As far as history of science goes, this is a rare situation. Usually, a bunch of data is collected, some patterns are noticed, you collect a lot more data (and all this new data is useful and interesting), these patterns look like they repeat in different weird ways, then a consolidating theory (a scientific experiential theory that is) is formulated that generalizes and explains the prior data, and then a search is made for even more data which then either confirms the theory or encourages refinement or maybe even over-throw of the first theory. Similarly in math (which the P vs NP problem is a part of), a bunch of small theorems are proven, then some (usually a group but usually a single person gets good press) see a pattern, add a few definitions and prove a big theorem that combines them all, and then further consequences of that big theory are applied to more instances (note that yes, in math it is very rare (never?) for a big theory to be overthrown because a proof is a proof (right?) of course it is, but the refinement comes either in how many new more complicated problems to explore are created that go beyond the first theory.

Anyway, the rare situation with P vs NP is that we've essentially gone almost 40 years now with the same state of affairs of lack of knowledge. The progress that there is is not steady, and any gains seem underwhelming at least from the outside (the first outsider thought is "You're so smart, shouldn't you have figured that out a long time ago?"). Even the most minor seeming result is astounding (NEXP is a very intractable class and ACC^0 a very tractable one - how come it was so hard to show NEXP not in ACC^0?).

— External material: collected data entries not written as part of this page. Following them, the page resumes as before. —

-- ==== Sys2Proof/Machine/SamplerOps.lean ====
section
/-! DEFINITION. The operations of the Sampler Unit (R116 to R126, R137) and the two endings of a transfer by abort (R19, R20). -/

namespace Sys2Proof.Machine

/-! ### Pots and the sampler's state -/

/-- A pot's record is replaced, with the notice of its state's change (R117). -/
def State.setPot (s : State) (p : PotId) (x : Pot) : State :=
  (s.withPot p x).notifyChange (.pot p) (s.pot p).state.code x.state.code

/-- A pot that holds no sample, in a state. -/
def Pot.bare (x : PotState) : Pot := { state := x, sample := none }

/-- A change of the sampler's state, with its notice (R119). -/
def State.samplerEnter (s : State) (x : SamplerState) : State :=
  (s.withSampler { s.sampler with state := x }).notifyChange .sampler s.sampler.state.code x.code

/-- Whether a pot is READY. -/
def State.anyReady (s : State) : Bool := s.sampler.pots.toList.any (·.state == .ready)

/-- The READY positions, ascending. -/
def State.readyPots (s : State) : List PotId := (List.finRange 24).filter fun p => (s.pot p).state == .ready

/-- The first READY position after the last drawn position, counting upward and wrapping from 24 to 1 (R122 step 1). -/
def State.nextPot? (s : State) : Option PotId :=
  match s.readyPots.find? fun p => decide (s.sampler.lastDrawn < p.val + 1) with
  | some p => some p
  | none => s.readyPots.head?

/-- NO-POT stands while a pending draw waits and no pot is READY (R120). It is reported once as it begins and not again while it
stands, the model's choice (log 66). -/
def State.noPotTest (s : State) : State :=
  if !s.sampler.pending.isEmpty && !s.anyReady then
    (if s.stands .sampler .noPot then s else s.raise .sampler .noPot)
  else s.ended .sampler .noPot

/-! ### The start of a draw (R122) -/

/-- Steps 2 to 4 of R122 for a lot and point at a chosen pot. -/
def State.startDraw (s : State) (d : PendingDraw) (p : PotId) : State :=
  let s := (s.withSampler { s.sampler with lastDrawn := p.val + 1 }).setPot p (Pot.bare .drawing)
  let s := s.withSampler { s.sampler with draw := some { lot := d.lot, point := d.point, pot := p, minutes := 0 } }
  let s := s.samplerEnter .drawing
  s.withSampler { s.sampler with command := some p }

/-- A draw starts for the head of the pending draws where the sampler is IDLE and a pot is READY, and its transfer enters
FLOWING (R122). -/
def State.drawStartTest (s : State) : State :=
  match s.sampler.state, s.sampler.pending, s.nextPot? with
  | .idle, d :: rest, some p =>
    let s := s.startDraw d p
    (s.withSampler { s.sampler with pending := rest }).startFlowing d.lot
  | _, _, _ => s

/-- What SMU tests after a change of its pots, its pending draws or its state: NO-POT and the start of a draw (R120, R122). -/
def State.samplerTest (s : State) : State := (s.noPotTest.drawStartTest).noPotTest

/-! ### The resolution of a draw (R121, R123 to R125) -/

/-- The lot's record after its draw was resolved by the entry of a number: the transfer's sample and collected reservations have
left it (R123, R124). -/
def Lot.resolve (l : Lot) (point : Point) (number : Nat) : Lot :=
  let t := l.transfer.map fun t => { t with resolved := true, reserved := t.reserved - 2 }
  match point with
  | .steepOut => { l with transfer := t, steepOut := some number }
  | .kilnOut => { l with transfer := t, kilnOut := some number }

/-- A MISSED entry is written: it consumes the sample reservation, and the collected reservation is returned (R121, R124, R125). -/
def State.writeMissed (s : State) (d : PendingDraw) (reason : MissedReason) : State :=
  (s.numberEntry true { Entry.blank .missed d.lot with point := some d.point, reason := some reason }).returnReservations 1

/-- The sampler after a draw: no draw record, the command NONE, state CLEARING (R123 to R125). -/
def State.drawOver (s : State) : State :=
  (s.withSampler { s.sampler with draw := none, command := none }).samplerEnter .clearing

/-- A draw that ends without a sample: MISSED, the pot as it is left, the number in the lot's record, and where asked the report
to LTB (R124, R125). -/
def State.drawMissed (s : State) (d : Draw) (reason : MissedReason) (left : PotState) (report : Bool) : State :=
  let number := s.journal.next
  let s := (s.writeMissed { lot := d.lot, point := d.point } reason).setPot d.pot (Pot.bare left)
  let s := s.modLot d.lot fun l => l.resolve d.point number
  (if report then s.transferTest d.lot else s).drawOver

/-- A draw status of DONE ends a draw: SAMPLE with the lot's W, the pot FILLED, the report to LTB, CLEARING (R123). -/
def State.drawDone (s : State) : State :=
  match s.sampler.state, s.sampler.draw with
  | .drawing, some d =>
    let number := s.journal.next
    let w := ((s.lot? d.lot).map (·.w)).getD 0
    let s := s.numberEntry true { Entry.blank .sample d.lot with point := some d.point, pot := d.pot.val + 1, w := w }
    let s := s.setPot d.pot { state := .filled, sample := some { lot := d.lot, point := d.point, number } }
    let s := s.modLot d.lot fun l => l.resolve d.point number
    ((s.transferTest d.lot).drawOver).samplerTest
  | _, _ => s

/-- A draw fails (R124). -/
def State.drawFail (s : State) : State :=
  match s.sampler.state, s.sampler.draw with
  | .drawing, some d => (s.drawMissed d .drawFailed .spoiled true).samplerTest
  | _, _ => s

/-- LTB cancels a lot's draw, as part of an abort (R125). -/
def State.drawCancel (s : State) (lot : Nat) : State :=
  match s.sampler.draw with
  | some d => if d.lot = lot then s.drawMissed d .aborted .spoiled false else s
  | none => s

/-- A sample-point transfer accepted in PASS mode is handed over, already FLOWING (R121). -/
def State.passDraw (s : State) (d : PendingDraw) : State :=
  let idle := s.sampler.state == .idle && s.sampler.pending.isEmpty
  match idle, s.nextPot? with
  | true, some p => s.startDraw d p
  | _, _ =>
    let number := s.journal.next
    let s := s.writeMissed d (if idle then .noPot else .samplerBusy)
    (s.modLot d.lot fun l => l.resolve d.point number).transferTest d.lot

/-- A transfer accepted in HOLD mode joins the pending draws (R120). -/
def State.joinPending (s : State) (d : PendingDraw) : State :=
  (s.withSampler { s.sampler with pending := s.sampler.pending ++ [d] }).samplerTest

/-! ### Presence (R118) and the clearing (R126) -/

/-- One position of a mask against its pot record (R118). -/
def State.potEvent (s : State) (p : PotId) (present : Bool) : State :=
  match (s.pot p).state, present with
  | .absent, true => (s.setPot p (Pot.bare .ready)).samplerTest
  | .ready, false => (s.setPot p (Pot.bare .absent)).samplerTest
  | .spoiled, false => (s.setPot p (Pot.bare .absent)).samplerTest
  | .unknown, false => (s.setPot p (Pot.bare .absent)).samplerTest
  | .filled, false =>
    let x := (s.pot p).sample
    let s := s.numberEntry true
      { Entry.blank .collected ((x.map (·.lot)).getD 0) with pot := p.val + 1, ref := (x.map (·.number)).getD 0 }
    (s.setPot p (Pot.bare .absent)).samplerTest
  | .drawing, false =>
    match s.sampler.draw with
    | some d => (s.drawMissed d .aborted .absent true).samplerTest
    | none => s
  | .absent, false => s
  | .ready, true => s | .drawing, true => s | .filled, true => s | .spoiled, true => s | .unknown, true => s

/-- The pot position a bit of a mask stands for. -/
def maskPot (upper : Bool) (i : Fin 12) : PotId := ⟨i.val + (if upper then 12 else 0), by split <;> omega⟩

/-- The presence events of one mask, in ascending position order (R116); none in REBUILDING. -/
def State.maskEvents (s : State) (upper : Bool) (mask : BitVec 12) : State :=
  if s.sampler.state = .rebuilding then s
  else (List.finRange 12).foldl (fun s i => s.potEvent (maskPot upper i) (mask.getLsbD i.val)) s

/-- A draw status of IDLE in CLEARING returns the sampler to IDLE, and a waiting draw may start (R126). -/
def State.clearingEnd (s : State) : State :=
  if s.sampler.state = .clearing then (s.samplerEnter .idle).samplerTest else s

/-- A draw status arrives (R116). -/
def State.statusArrives (s : State) (x : DrawStatus) : State :=
  match x with
  | .done => s.drawDone
  | .failed => s.drawFail
  | .idle => s.clearingEnd
  | .drawing => s

/-! ### The rebuild (R137) -/

/-- A COLLECTED entry written at start-up for an open sample (R137). -/
def State.collectAtStartUp (s : State) (lot pot ref : Nat) : State :=
  s.numberEntry true { Entry.blank .collected lot with pot := pot, ref := ref, atStartUp := true }

/-- The pot position of an open sample, where its record names one. -/
def potOf? (n : Nat) : Option PotId := if h : 1 ≤ n ∧ n ≤ 24 then some ⟨n - 1, by omega⟩ else none

/-- One open sample of the rebuild: it claims a PRESENT position, displacing an earlier one, or is written as collected (R137). -/
def State.claimPot (present : Vector Bool 24) (s : State) (x : OpenSample) : State :=
  match potOf? x.position with
  | none => s.collectAtStartUp x.lot x.position x.number
  | some p =>
    if present[p] then
      let earlier := (s.pot p).sample
      let s := s.setPot p { state := .filled, sample := some { lot := x.lot, point := x.point, number := x.number } }
      match earlier with
      | some y => s.collectAtStartUp y.lot x.position y.number
      | none => s
    else s.collectAtStartUp x.lot x.position x.number

/-- The rebuild of the pot records, where the open samples have come and both masks are fresh (R137). After the claims the unclaimed
PRESENT positions become UNKNOWN by ascending position: an order R137 does not give, the model's choice (log 39). -/
def State.rebuildTest (s : State) : State :=
  match s.sampler.state, s.sampler.openSamples, s.presence? with
  | .rebuilding, some samples, some present =>
    let s := s.withSampler { s.sampler with openSamples := none }
    let s := samples.foldl (State.claimPot present) s
    let s := ((List.finRange 24).filter fun p => present[p]).foldl
      (fun s p => if (s.pot p).state = .absent then s.setPot p (Pot.bare .unknown) else s) s
    let s := s.withSampler { s.sampler with
      lastDrawn := s.newestSamplePot s.heldCount (s.journal.next - 1), command := none }
    (s.samplerEnter .clearing).samplerTest
  | _, _, _ => s

/-- A presence mask arrives: the rebuild in REBUILDING, presence events elsewhere (R116). -/
def State.maskArrives (s : State) (upper : Bool) (mask : BitVec 12) : State :=
  if s.sampler.state = .rebuilding then s.rebuildTest else s.maskEvents upper mask

/-! ### The sampler's minute (R122, R124) -/

/-- Whether the draw minutes have reached 10 (R124). -/
def State.drawLate (s : State) : Bool := s.sampler.state == .drawing && s.sampler.draw.any fun d => decide (10 ≤ d.minutes)

/-- The test of the draw timeout (R124). -/
def State.drawTimeoutTest (s : State) : State := if s.drawLate then s.drawFail else s

def State.samplerMinute (s : State) : State :=
  if s.sampler.state = .drawing then
    (s.withSampler { s.sampler with draw := s.sampler.draw.map fun d => { d with minutes := d.minutes + 1 } }).drawTimeoutTest
  else s

/-! ### Abort (R19, R20) -/

/-- The abort of a PENDING transfer (R19). -/
def State.abortPending (s : State) (l : Lot) (t : Transfer) : State :=
  let s := s.withSampler { s.sampler with pending := s.sampler.pending.filter fun d => decide (d.lot ≠ l.number) }
  let s := (s.returnReservations t.reserved).noPotTest
  s.modLot l.number fun x => { x with transfer := none }

/-- The place that keeps the lot of an aborted FLOWING transfer (R20 step 2). -/
def State.keeper (s : State) (l : Lot) (t : Transfer) : Vessel :=
  match t.dest with
  | .vessel d => if s.bedLoaded d then d else l.place
  | .out => l.place

/-- The keeping source takes its finished state (R20 step 3). -/
def State.sourceKeeps (s : State) : Vessel → State
  | .steep v => s.steepEnter v .done
  | .box b => if s.boxMinutesReached b then s.boxEnter b .ready else s.boxTend b .tending
  | .kiln k => s.kilnEnter k .ready

/-- The abort of a FLOWING transfer, with the place that kept the lot (R20). A source that keeps the lot has its notice before the
destination that is emptied, which R20 does not say: the model's choice (log 39). -/
def State.abortFlowing (s : State) (l : Lot) : State × Vessel :=
  let s := s.drawCancel l.number
  match (s.lot? l.number).bind (·.transfer) with
  | none => (s, l.place)
  | some t =>
    let keep := s.keeper l t
    let s := s.returnReservations t.reserved
    let s := s.ended (.vessel l.place) .transferLate
    if keep = l.place then
      let s := s.modLot l.number fun x => { x with transfer := none }
      let s := s.sourceKeeps l.place
      (match t.dest with | .vessel d => s.emptyVessel d | .out => s, keep)
    else
      let s := s.modLot l.number fun x => x.enter keep s.now
      ((s.emptyVessel l.place).firstState keep, keep)

end Sys2Proof.Machine
end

Also, back to more basic things. All this literature, all this theorem proving hasn't really established, hasn't really given a definitive proof of the pinnacle question P vs NP...but it's almost a scientific proof, a proof by having lots of examples in mostly one direction. All the reductions, all the intermediate problems, al the proofs of no proof by method X, are really supporting evidence (not mathematical definitude) just supporting the particular direction that P is a strict, proper, much smaller subset of NP, that NP problems are actually harder and we really can't find exact and fast algorithms for NP-complete problems. That is, even though we have 40 years of not proving one way or the other, it (almost) all goes in the direction that they're probably not the same.